== Segment start ==

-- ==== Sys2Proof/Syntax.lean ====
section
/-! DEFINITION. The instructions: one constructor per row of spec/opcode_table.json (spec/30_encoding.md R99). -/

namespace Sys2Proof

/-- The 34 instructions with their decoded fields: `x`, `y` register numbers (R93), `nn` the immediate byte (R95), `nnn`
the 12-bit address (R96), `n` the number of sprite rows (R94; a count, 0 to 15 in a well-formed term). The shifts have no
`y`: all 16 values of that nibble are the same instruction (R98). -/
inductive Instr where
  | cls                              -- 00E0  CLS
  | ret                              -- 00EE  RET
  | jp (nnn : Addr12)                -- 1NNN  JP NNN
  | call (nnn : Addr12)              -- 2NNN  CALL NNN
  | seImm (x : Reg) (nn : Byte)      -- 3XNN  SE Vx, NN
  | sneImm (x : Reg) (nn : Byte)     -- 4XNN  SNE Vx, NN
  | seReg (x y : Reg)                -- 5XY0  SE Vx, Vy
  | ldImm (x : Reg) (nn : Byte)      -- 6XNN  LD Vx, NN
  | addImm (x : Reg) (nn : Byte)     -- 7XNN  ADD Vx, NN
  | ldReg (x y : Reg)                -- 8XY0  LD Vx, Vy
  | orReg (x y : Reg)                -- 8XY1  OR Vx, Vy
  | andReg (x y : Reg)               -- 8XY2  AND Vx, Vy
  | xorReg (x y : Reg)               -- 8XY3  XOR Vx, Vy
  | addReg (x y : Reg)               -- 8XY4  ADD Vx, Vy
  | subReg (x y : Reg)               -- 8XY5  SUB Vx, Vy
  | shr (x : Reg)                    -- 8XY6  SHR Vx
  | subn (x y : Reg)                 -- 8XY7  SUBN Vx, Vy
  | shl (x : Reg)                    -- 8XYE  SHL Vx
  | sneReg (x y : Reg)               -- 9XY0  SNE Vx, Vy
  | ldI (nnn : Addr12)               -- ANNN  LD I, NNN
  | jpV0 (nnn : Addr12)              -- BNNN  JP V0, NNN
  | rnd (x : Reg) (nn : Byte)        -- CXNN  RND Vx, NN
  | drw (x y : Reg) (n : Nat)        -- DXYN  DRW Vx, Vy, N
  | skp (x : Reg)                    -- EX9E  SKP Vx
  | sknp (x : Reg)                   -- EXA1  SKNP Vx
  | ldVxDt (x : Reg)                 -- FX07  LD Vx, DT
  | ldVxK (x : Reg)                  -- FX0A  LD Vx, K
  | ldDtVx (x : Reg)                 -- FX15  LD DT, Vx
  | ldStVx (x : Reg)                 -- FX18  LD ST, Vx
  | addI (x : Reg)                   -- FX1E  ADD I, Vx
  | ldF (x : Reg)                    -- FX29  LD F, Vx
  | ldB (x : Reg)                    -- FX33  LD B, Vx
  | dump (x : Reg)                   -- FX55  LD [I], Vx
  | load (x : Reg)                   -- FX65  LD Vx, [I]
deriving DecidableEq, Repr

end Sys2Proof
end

== Segment end ==
== Segment start ==

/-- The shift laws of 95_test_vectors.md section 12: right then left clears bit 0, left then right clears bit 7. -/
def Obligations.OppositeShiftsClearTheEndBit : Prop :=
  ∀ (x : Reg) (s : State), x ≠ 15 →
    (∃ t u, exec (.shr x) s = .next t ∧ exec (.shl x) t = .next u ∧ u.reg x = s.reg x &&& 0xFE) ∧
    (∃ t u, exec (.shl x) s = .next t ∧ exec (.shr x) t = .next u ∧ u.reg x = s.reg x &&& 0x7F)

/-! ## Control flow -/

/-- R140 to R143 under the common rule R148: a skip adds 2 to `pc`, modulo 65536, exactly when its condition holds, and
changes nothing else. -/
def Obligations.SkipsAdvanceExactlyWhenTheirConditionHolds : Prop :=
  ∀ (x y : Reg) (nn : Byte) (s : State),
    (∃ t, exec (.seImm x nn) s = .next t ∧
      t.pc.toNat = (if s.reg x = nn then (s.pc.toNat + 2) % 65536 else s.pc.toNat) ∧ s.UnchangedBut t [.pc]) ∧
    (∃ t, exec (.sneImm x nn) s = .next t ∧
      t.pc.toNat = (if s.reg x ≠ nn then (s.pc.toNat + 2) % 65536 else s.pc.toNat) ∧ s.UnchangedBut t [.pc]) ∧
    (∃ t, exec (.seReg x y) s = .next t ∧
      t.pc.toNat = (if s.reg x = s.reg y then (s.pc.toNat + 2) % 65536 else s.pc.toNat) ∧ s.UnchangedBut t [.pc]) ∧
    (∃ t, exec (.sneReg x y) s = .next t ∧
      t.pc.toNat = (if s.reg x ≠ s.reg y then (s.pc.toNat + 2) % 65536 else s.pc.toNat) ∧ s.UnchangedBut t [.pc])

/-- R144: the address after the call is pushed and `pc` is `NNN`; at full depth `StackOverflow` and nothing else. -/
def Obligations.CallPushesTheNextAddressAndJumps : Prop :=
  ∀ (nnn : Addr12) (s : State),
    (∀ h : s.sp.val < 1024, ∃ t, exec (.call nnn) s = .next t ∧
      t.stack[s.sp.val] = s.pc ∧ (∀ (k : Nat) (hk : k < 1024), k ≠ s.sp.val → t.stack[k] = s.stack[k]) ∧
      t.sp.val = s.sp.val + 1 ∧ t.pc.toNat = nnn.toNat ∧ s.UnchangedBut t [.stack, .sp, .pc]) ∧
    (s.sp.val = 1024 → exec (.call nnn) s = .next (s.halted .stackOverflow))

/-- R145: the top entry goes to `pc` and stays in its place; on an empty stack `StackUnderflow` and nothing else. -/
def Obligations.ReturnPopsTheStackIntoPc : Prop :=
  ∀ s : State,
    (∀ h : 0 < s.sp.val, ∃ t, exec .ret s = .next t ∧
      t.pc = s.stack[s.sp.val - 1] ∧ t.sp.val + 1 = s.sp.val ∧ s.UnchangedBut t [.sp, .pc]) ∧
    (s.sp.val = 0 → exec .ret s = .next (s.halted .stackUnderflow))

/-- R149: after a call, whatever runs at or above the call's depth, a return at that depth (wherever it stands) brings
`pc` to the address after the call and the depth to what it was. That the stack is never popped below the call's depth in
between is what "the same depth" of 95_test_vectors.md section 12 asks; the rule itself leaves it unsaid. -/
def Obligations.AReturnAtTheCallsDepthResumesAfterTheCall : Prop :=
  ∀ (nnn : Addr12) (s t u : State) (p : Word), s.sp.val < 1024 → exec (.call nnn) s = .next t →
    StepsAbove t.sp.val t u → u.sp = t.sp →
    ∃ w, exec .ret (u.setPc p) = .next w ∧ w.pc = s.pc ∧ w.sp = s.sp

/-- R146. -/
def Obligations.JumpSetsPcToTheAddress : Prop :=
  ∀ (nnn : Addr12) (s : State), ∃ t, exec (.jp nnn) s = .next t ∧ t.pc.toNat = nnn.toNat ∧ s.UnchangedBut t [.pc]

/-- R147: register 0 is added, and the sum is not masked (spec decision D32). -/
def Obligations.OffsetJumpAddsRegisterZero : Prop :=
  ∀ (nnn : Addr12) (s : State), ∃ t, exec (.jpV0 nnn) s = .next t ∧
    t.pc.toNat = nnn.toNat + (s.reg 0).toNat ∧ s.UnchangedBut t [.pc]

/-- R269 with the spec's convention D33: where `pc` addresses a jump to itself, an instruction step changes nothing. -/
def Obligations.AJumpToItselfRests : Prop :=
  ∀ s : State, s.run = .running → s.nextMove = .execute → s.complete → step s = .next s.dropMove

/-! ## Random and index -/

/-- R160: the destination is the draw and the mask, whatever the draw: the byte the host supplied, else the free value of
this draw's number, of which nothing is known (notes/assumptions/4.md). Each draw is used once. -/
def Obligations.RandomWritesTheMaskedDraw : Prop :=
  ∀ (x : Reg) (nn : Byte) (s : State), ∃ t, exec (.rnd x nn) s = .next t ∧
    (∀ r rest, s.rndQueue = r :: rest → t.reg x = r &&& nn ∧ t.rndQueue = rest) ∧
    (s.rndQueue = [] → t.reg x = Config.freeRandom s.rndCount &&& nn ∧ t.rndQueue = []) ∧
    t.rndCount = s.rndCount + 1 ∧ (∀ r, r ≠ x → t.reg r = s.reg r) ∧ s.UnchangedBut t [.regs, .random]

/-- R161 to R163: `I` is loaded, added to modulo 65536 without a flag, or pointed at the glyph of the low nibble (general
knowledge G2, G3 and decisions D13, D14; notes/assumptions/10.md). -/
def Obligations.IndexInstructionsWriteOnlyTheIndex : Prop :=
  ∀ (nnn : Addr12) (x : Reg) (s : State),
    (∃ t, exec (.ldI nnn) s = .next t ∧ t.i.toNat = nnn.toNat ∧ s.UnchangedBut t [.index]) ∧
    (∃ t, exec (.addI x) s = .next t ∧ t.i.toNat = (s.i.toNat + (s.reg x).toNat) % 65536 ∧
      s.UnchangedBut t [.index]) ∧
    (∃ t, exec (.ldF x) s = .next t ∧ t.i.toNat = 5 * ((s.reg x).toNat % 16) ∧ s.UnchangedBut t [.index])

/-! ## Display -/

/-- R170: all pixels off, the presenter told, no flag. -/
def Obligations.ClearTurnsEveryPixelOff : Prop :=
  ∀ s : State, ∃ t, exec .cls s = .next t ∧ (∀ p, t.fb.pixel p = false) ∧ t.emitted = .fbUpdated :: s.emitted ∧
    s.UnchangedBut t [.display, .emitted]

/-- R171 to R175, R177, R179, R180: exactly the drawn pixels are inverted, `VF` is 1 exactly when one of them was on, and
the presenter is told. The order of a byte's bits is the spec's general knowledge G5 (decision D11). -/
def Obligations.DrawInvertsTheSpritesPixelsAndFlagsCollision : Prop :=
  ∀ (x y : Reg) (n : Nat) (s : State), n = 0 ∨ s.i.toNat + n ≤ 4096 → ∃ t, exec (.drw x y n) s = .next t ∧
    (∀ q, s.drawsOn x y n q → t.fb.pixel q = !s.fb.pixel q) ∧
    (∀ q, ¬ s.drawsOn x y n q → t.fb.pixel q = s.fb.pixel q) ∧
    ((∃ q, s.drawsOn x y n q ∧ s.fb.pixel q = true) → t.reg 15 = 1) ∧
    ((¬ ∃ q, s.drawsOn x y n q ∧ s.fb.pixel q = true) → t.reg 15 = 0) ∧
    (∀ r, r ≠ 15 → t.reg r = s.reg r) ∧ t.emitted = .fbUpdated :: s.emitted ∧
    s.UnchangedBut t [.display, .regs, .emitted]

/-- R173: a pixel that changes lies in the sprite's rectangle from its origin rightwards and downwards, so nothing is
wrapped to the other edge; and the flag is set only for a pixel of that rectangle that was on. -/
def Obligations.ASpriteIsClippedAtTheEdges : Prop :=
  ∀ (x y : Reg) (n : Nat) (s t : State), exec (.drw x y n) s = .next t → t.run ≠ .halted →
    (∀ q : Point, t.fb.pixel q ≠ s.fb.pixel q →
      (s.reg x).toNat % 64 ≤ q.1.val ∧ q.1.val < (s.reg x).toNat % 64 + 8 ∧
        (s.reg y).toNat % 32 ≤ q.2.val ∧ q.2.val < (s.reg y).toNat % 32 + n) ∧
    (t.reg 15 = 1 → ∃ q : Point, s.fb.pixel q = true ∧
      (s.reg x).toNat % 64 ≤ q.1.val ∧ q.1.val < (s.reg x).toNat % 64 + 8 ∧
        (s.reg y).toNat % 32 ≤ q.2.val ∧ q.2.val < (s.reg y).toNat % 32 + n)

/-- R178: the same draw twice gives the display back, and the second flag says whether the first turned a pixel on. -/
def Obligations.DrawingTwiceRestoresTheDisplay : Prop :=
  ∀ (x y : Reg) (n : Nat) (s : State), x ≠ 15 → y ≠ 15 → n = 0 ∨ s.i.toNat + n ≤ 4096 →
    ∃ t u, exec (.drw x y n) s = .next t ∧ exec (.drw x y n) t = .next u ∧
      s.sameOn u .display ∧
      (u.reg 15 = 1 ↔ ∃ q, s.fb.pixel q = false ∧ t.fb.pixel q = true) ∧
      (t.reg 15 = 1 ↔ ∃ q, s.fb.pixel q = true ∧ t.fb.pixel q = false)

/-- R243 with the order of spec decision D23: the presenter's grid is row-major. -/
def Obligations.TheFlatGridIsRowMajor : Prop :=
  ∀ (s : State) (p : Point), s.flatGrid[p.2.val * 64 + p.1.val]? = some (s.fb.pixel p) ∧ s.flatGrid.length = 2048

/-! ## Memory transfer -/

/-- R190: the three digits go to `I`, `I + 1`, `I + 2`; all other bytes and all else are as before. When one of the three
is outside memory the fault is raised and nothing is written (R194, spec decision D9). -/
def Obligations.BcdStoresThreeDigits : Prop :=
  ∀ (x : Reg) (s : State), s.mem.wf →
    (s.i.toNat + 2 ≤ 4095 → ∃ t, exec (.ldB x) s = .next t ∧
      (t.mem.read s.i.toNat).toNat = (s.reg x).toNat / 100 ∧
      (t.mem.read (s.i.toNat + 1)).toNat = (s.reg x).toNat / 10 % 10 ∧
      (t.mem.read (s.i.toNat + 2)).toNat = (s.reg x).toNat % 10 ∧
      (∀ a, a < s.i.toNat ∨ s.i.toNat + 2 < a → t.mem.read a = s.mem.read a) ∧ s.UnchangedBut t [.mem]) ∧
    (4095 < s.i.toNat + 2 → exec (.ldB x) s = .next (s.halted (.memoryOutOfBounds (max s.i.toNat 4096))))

== Segment end ==

ASSIGNMENT: Only a number is wanted: how many lines of the data above contain "seReg"?

TASK RESPONSE: 2